Doğan, Delyan derken, saraydaki hıyarlar hormonlu çıktı

Mümin TOPÇU

Camianın siyaseten bölünmüşlüğü devam etmekte, yakın zamana kadar üçe kümelenmiştik :

DPS sevdalıları,

 anti DPS taraftarları, 

bir de bünyemizin dışında sayılan partilere oy verenler grubu oluşmuştu. 

Şimdilerde ise bunlara 

Doğan’cılar ve Delyan’cılar 

da dahil oldu. 

Doğan’cılar, yavaş yavaş piyasadan tamamen silinirlerken, kendilerini sanki bir sihirli değnek (sopa) Delyan’ın obasına topluyor; 

ama mevcut siyasi anklav içerisinde isim yapmış , bizim çergeden çıkan siyasi güruhun ilerideki akıbeti  ise belirsizliğini korumakta; 

çünkü savaş kaybetmiş Japon askerleri gibi, birer birer  adeta harakiri yapmaktalar, yani siyasi kariyerlerine, kendileri  gönüllü bir şekilde nokta koymaktalar.                                                                                   Bu tutarsızlıklarından sonra, birer seçmen olarak, kendilerine  ileride aslen bizler “nanik” yapacağız…

Doğan'izm bitti, Delyan'izmın da sonu gelecek, bir homojen toplum olarak asıl ondan sonrasını  şimdiden düşünmeliyiz.

 Doğan’ın saltanatı sürerken, nomenklatür (Komünist Partinin devlet görevlerine atama sistemine verilen ad) listesine bir keren alınan siyasetçi, ne yaparsa yapsın, siyasette ki varlığını bir ömür boyu sürdürebiliyordu. 

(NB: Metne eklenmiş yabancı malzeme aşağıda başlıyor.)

-- ==== Sys2Proof/Machine/Parts.lean ====
section
/-! DEFINITION. The parts of the state that no register shows: timers, filters, queues, sequencers and pins of each block,
as plain data. -/

namespace Sys2Proof.Machine
open Sys2Proof

/-! ### Bus: unlocks, snapshots, change sets (R46, R48, R49 to R55) -/

/-- A requester's unlock on one page (R46). -/
inductive Unlock where
  | none
  | first (tick : Nat)
  | held (tick : Nat)
deriving DecidableEq, Repr

/-- What a bus access answered: nothing yet, the word read, a completed write, or a bus error (R39, R45). -/
inductive Reply where
  | none
  | data (w : W32)
  | done
  | error
deriving DecidableEq, Repr

/-- One staged word: its address, the value and the bits that are staged (R45). -/
structure Staged where
  addr : Nat
  val : Nat
  mask : Nat
deriving DecidableEq, Repr

/-- The change set of one requester (R49 to R55). -/
structure CSet where
  /-- The member pages; empty while the requester has no set. -/
  pages : List Page
  words : List Staged
  /-- While COMMITTING: the domains that remain, each with the boundary it waits for. -/
  plan : List (Domain × Boundary)
  committing : Bool
  ordered : Bool
  /-- Domains committed so far. -/
  done : Nat
  /-- The domains of the set. -/
  width : Nat
  /-- The tick after which the next boundary counts. -/
  after : Nat
  /-- PARAM entries of SLG that are still to be programmed (R371). -/
  logLeft : Nat
  /-- A reaction stopped the commit in the tick of its last boundary (R55). -/
  cut : Bool
deriving DecidableEq, Repr

/-- No set. -/
def CSet.empty : CSet := ⟨[], [], [], false, false, 0, 0, 0, 0, false⟩

/-! ### Horizon (R66 to R90) -/

/-- The hidden state of a lock group: all times and lengths in fine units. -/
structure LgH where
  period : Nat
  last : Nat
  next : Option Nat
  newPer : Option Nat
  restart : Option (Nat × Nat)
  slew : Int
  renew : Bool
  renewAt : Nat
  phase : Nat
  base : Nat
  skip : Bool
  div : Nat
  syncRef : Option Nat
  syncGood : Nat
  syncPer : Option Nat
deriving DecidableEq, Repr

/-- A lock group that does not run. -/
def LgH.idle : LgH := ⟨0, 0, none, none, none, 0, false, 0, 0, 0, false, 0, none, 0, none⟩

/-- The pin of a compare channel: its level from the fine time of its last edge on, and the level before that edge. -/
structure CmpPin where
  level : Bool
  edge : Nat
  old : Bool
deriving DecidableEq, Repr

/-- The rest of Horizon. -/
structure TbuH where
  qualified : Bool
  neverRaised : Bool
  /-- The tick from which the reference may have met the conditions of R68. -/
  refFrom : Nat
  /-- A direct lock in progress: its last tick, and the difference in ppb at qualification. -/
  directBy : Option (Nat × Int)
  /-- A glide in progress: its first tick, and the difference in ppb at that tick. -/
  glide : Option (Nat × Int)
  stale : Vector Bool 100
  /-- Outputs that have swapped in the calibration of BOOT, and the tick of the last swap of each (R84). -/
  swapped : Vector Bool 100
  swapAt : Vector Nat 100
  /-- The calibration cycle of the last swap, the largest trim correction of that cycle so far and of the one before. -/
  cycle : Nat
  worst : Nat
  worstOld : Nat
  calDone : Bool
  syncAt : Option Nat
  /-- The `SYNC_OUT` pulse: its start and its end in fine units. -/
  syncOut : Option (Nat × Nat)
  /-- The steering part of TRIM in ppb, the sign of a residual that is steered out at the limit, and fabric time less the
  local count as last measured, in fine units (R87). -/
  steer : Int
  limit : Int
  fabOfs : Int
  steerSince : Option Nat
  steerRaised : Bool
  cmpTick : Vector (Option Nat) 16
  cmpPin : Vector CmpPin 16
deriving DecidableEq, Repr

/-- Horizon at reset. -/
def TbuH.idle : TbuH := {
  qualified := false, neverRaised := false, refFrom := 0, directBy := none, glide := none,
  stale := Vector.replicate 100 false, swapped := Vector.replicate 100 false, swapAt := Vector.replicate 100 0,
  cycle := 0, worst := 0, worstOld := 0, calDone := false, syncAt := none, syncOut := none, steer := 0, limit := 0,
  fabOfs := 0, steerSince := none, steerRaised := false, cmpTick := Vector.replicate 16 none,
  cmpPin := Vector.replicate 16 ⟨false, 0, false⟩ }

/-! ### PWM pins -/

/-- An edge placed ahead, in fine units. -/
structure PinEdge where
  time : Nat
  ball : Nat
  level : Bool
deriving DecidableEq, Repr

/-- The pins of one three-leg timer: commanded levels, last turn-off times and the edges ahead. -/
structure Pins where
  lvl : Nat
  offAt : List Nat
  edges : List PinEdge
deriving DecidableEq, Repr

/-- All pins low. -/
def Pins.low : Pins := ⟨0, [0, 0, 0, 0, 0, 0], []⟩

Acaba, hiç akıl edindiğiniz oldu mu, bahsettiğim, şu nomenklatür listelerini hangi kirli eller ve ne maksatla hazırlıyorlardı? 

Şimdi, esrarengiz bir şekilde , sahte mesihin saltanat bitti, saray kapıları içeriden tamamen kilitlenmiş durumda, Rosenets serasında yetiştirilen hıyarlar basbayağı hormonlu çıktılar ve gelen gideni zehirlediler…

Artık “porsiyonları” başkaları dağıtacaklar...

***

Son günlerde iki fotoğraf  radarımı yakalandı. 

BRTK  Onursal Başkanı Turhan Gençoğlu, başkent Sofya’da Delyan ile sarmaş dolaş olurken, Bursa’da ise Balgöç Genel Başkanı Prof.Dr. Emin Balkan, Doğan’cı grubundan birkaç milletvekili ile görüşmekteydi. 

Bu iki farklı fotoğrafı yan yana koyduğumuzda, camianın düştüğü acındırıcı hali apaçık ortaya çıkmakta. Herkes çok iyi okuyabilmeli, bu iki fotoğrafı. Bir de şu Yalova'daki gizemli  müzenin akıbeti ne olacak?

Hani göçmen kuruluşları, birlik ve beraberlik içinde, ileriye dönük uzun vadeli stratejiler üreteceklerdi?